━━━ RECORDS SUPPLIED ━━━
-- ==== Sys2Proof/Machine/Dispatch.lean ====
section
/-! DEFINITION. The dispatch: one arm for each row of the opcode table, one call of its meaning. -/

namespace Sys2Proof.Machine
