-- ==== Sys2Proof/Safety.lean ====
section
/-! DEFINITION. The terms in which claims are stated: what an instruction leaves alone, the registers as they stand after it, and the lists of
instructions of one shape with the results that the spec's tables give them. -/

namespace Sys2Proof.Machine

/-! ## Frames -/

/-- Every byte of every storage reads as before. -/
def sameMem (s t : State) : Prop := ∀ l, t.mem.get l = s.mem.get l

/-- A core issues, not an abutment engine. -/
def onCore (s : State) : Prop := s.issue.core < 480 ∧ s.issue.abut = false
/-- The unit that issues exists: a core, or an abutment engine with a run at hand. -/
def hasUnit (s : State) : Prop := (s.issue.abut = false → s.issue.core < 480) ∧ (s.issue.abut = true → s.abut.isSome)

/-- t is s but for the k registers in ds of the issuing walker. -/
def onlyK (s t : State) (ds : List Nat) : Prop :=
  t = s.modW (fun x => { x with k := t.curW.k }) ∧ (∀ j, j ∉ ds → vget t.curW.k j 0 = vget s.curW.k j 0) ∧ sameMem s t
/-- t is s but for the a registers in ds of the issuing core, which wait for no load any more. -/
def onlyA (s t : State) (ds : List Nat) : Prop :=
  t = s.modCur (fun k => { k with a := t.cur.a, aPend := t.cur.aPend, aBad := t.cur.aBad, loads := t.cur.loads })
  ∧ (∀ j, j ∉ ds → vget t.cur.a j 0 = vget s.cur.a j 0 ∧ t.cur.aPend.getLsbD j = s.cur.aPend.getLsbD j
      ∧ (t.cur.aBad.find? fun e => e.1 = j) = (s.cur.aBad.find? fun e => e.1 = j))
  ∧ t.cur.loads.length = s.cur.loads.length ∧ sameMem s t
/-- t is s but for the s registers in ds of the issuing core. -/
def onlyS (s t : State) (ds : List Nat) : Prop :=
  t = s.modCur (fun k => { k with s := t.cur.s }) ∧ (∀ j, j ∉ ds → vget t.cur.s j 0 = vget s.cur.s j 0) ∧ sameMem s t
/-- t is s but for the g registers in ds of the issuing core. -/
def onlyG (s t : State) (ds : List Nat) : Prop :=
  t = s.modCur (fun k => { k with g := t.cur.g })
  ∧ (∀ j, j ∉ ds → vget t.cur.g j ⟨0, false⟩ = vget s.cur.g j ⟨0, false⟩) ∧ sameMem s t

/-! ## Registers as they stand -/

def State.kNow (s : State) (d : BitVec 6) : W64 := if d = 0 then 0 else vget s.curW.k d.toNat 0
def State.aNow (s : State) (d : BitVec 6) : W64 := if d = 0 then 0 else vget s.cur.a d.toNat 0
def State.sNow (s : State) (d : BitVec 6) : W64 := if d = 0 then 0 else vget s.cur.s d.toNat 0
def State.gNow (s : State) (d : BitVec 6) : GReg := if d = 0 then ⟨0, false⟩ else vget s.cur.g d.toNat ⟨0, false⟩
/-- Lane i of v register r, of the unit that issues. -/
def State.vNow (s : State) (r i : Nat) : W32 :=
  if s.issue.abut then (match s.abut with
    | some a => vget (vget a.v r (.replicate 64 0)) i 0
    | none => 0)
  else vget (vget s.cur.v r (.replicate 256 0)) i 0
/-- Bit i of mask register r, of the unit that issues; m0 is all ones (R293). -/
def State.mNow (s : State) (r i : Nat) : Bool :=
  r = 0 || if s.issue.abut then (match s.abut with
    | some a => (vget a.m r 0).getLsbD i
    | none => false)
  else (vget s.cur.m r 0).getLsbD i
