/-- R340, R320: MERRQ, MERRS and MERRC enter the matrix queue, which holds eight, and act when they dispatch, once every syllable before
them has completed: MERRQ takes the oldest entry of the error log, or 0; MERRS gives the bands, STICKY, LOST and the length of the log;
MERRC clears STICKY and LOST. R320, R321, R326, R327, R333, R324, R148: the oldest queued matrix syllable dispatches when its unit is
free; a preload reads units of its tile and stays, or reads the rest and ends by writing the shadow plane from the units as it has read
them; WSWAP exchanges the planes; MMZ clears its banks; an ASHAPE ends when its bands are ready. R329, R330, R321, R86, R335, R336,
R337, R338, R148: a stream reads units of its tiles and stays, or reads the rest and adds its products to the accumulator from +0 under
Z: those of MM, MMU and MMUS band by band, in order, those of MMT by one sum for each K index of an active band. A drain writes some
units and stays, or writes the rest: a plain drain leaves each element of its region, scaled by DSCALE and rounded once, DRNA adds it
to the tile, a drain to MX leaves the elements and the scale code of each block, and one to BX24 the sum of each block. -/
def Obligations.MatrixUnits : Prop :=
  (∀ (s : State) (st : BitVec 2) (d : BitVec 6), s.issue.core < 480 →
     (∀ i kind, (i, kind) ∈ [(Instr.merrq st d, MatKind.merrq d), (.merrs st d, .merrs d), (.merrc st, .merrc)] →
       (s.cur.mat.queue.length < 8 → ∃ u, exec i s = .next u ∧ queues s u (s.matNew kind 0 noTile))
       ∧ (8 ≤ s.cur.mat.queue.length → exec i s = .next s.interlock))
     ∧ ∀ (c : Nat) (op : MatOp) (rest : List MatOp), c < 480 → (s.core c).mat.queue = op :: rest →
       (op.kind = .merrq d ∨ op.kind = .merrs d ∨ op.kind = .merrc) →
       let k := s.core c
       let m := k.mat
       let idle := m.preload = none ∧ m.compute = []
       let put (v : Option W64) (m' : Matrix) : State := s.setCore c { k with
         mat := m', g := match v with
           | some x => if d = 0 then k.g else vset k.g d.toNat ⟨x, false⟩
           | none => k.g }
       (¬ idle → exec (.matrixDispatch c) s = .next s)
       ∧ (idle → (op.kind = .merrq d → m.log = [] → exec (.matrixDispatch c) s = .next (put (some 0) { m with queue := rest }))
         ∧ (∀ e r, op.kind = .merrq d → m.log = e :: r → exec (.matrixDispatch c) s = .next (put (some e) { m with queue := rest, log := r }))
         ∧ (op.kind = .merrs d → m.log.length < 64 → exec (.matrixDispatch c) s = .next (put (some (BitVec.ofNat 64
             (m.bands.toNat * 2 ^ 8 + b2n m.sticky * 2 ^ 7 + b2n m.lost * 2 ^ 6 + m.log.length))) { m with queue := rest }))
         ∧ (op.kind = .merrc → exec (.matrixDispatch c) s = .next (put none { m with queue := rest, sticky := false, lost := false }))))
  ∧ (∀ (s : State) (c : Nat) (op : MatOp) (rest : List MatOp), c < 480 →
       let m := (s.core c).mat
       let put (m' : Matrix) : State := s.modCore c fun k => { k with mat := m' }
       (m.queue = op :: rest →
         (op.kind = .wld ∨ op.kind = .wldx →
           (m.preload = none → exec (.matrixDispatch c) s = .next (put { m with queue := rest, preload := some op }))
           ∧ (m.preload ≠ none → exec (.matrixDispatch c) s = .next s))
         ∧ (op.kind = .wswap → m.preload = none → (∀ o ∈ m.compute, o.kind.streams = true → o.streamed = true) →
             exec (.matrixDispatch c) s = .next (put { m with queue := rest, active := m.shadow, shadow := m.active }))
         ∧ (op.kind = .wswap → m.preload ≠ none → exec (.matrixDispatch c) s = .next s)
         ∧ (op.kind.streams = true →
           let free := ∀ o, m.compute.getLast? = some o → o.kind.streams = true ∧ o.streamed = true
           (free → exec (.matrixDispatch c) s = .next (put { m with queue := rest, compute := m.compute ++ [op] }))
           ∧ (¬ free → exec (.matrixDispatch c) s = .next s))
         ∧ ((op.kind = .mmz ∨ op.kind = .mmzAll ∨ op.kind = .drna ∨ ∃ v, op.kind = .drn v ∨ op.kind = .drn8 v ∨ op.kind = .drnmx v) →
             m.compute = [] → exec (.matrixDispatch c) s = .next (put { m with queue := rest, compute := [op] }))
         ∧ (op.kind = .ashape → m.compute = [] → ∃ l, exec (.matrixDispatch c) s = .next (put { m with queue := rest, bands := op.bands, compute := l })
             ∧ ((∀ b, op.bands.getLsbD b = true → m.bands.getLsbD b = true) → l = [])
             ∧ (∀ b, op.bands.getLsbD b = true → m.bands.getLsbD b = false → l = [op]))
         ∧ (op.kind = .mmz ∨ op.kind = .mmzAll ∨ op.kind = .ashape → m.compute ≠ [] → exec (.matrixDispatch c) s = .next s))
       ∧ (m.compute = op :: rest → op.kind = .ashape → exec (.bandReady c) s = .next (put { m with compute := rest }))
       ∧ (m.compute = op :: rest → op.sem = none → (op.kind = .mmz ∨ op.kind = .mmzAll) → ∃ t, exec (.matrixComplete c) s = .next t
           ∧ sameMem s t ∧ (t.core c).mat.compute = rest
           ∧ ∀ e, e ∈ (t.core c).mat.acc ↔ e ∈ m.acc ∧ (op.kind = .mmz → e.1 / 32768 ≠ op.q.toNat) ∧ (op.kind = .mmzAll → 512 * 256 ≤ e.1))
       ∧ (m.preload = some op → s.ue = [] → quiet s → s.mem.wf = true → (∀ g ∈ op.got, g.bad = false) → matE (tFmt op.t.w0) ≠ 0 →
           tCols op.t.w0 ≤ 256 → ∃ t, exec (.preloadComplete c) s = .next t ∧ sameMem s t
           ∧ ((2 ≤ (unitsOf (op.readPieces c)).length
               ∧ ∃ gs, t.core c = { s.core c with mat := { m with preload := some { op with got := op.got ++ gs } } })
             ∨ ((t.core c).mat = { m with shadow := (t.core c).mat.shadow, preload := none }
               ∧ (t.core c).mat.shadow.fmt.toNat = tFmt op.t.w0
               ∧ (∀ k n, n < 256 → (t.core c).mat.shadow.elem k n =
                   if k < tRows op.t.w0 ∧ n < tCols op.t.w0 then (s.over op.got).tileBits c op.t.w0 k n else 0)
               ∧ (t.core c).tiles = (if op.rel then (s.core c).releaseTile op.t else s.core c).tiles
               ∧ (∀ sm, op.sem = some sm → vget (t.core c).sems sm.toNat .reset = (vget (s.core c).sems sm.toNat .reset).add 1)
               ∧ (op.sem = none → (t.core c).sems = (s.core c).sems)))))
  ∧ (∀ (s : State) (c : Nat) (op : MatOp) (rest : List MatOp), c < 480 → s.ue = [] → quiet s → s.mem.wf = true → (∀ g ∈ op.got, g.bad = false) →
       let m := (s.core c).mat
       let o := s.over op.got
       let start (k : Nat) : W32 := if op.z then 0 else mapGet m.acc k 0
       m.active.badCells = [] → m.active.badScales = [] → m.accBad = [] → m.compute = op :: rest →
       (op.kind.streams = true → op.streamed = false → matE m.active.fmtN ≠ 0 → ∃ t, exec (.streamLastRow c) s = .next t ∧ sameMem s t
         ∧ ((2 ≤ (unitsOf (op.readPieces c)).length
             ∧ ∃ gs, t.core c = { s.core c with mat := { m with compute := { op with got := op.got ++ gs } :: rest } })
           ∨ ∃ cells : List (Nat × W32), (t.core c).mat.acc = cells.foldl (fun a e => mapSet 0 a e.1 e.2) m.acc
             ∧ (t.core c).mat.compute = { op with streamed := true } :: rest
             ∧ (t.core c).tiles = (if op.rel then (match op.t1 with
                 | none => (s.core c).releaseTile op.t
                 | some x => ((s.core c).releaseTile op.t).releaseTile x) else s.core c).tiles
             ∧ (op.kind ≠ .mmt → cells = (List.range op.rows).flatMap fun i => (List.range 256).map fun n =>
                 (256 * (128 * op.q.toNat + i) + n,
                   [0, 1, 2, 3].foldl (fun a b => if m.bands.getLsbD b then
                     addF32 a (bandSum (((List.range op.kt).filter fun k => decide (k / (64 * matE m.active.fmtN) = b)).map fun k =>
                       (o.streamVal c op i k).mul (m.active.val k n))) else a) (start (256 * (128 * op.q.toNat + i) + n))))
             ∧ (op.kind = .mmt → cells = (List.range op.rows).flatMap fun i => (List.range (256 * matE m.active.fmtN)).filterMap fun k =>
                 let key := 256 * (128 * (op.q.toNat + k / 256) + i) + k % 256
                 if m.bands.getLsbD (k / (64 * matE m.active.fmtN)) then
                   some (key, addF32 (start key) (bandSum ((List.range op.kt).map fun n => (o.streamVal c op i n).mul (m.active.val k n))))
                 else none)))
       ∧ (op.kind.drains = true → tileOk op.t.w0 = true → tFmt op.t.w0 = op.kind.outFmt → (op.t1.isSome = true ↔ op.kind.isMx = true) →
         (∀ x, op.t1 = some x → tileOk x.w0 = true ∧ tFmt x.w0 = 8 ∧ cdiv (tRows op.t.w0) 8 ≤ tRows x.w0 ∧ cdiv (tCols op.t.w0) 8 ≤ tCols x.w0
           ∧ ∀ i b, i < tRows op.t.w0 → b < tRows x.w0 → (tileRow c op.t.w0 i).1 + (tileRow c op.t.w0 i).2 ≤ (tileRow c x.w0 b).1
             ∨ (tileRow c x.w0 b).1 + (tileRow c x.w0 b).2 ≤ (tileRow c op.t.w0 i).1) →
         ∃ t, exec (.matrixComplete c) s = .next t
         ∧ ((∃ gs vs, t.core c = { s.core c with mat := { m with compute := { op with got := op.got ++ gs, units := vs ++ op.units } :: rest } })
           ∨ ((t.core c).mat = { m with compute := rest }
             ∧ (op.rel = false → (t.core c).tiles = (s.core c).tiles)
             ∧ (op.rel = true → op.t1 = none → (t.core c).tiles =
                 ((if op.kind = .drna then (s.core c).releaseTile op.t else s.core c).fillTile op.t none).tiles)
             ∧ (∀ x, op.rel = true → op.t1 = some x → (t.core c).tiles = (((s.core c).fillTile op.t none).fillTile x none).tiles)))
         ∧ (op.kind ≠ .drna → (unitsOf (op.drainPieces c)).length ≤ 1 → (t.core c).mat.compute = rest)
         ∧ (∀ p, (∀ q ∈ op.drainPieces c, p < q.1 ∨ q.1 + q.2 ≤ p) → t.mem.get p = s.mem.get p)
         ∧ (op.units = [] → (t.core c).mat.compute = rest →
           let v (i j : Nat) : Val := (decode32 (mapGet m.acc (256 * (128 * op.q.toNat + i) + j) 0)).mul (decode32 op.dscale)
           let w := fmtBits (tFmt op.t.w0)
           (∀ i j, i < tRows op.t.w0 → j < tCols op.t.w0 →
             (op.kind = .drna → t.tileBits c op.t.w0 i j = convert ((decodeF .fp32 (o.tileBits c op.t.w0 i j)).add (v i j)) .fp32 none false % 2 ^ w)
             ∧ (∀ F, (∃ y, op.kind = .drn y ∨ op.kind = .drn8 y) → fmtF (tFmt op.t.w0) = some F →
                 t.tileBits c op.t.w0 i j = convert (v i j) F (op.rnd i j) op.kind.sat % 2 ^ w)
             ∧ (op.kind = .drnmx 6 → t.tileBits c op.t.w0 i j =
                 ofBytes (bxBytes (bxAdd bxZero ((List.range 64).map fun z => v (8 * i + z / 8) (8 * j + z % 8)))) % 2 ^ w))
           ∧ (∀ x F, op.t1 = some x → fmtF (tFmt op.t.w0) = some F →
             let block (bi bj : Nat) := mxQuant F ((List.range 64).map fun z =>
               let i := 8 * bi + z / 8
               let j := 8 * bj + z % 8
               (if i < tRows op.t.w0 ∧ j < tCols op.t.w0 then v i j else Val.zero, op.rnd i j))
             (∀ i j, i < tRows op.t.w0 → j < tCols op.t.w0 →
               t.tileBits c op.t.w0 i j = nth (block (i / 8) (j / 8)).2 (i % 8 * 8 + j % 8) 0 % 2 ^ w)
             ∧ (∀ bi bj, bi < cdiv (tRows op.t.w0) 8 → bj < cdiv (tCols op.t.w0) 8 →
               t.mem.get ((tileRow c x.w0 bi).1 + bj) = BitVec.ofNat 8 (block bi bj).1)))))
━━━
### TASK
What you return should be exactly the lines above, starting at the one with "rest → op.sem" and ending at the one with "256 → (t.core", and nothing else.

### SOLUTION TO THIS PROBLEM
       ∧ (m.compute = op :: rest → op.sem = none → (op.kind = .mmz ∨ op.kind = .mmzAll) → ∃ t, exec (.matrixComplete c) s = .next t
           ∧ sameMem s t ∧ (t.core c).mat.compute = rest
           ∧ ∀ e, e ∈ (t.core c).mat.acc ↔ e ∈ m.acc ∧ (op.kind = .mmz → e.1 / 32768 ≠ op.q.toNat) ∧ (op.kind = .mmzAll → 512 * 256 ≤ e.1))
       ∧ (m.preload = some op → s.ue = [] → quiet s → s.mem.wf = true → (∀ g ∈ op.got, g.bad = false) → matE (tFmt op.t.w0) ≠ 0 →
           tCols op.t.w0 ≤ 256 → ∃ t, exec (.preloadComplete c) s = .next t ∧ sameMem s t
           ∧ ((2 ≤ (unitsOf (op.readPieces c)).length
               ∧ ∃ gs, t.core c = { s.core c with mat := { m with preload := some { op with got := op.got ++ gs } } })
             ∨ ((t.core c).mat = { m with shadow := (t.core c).mat.shadow, preload := none }
               ∧ (t.core c).mat.shadow.fmt.toNat = tFmt op.t.w0
               ∧ (∀ k n, n < 256 → (t.core c).mat.shadow.elem k n =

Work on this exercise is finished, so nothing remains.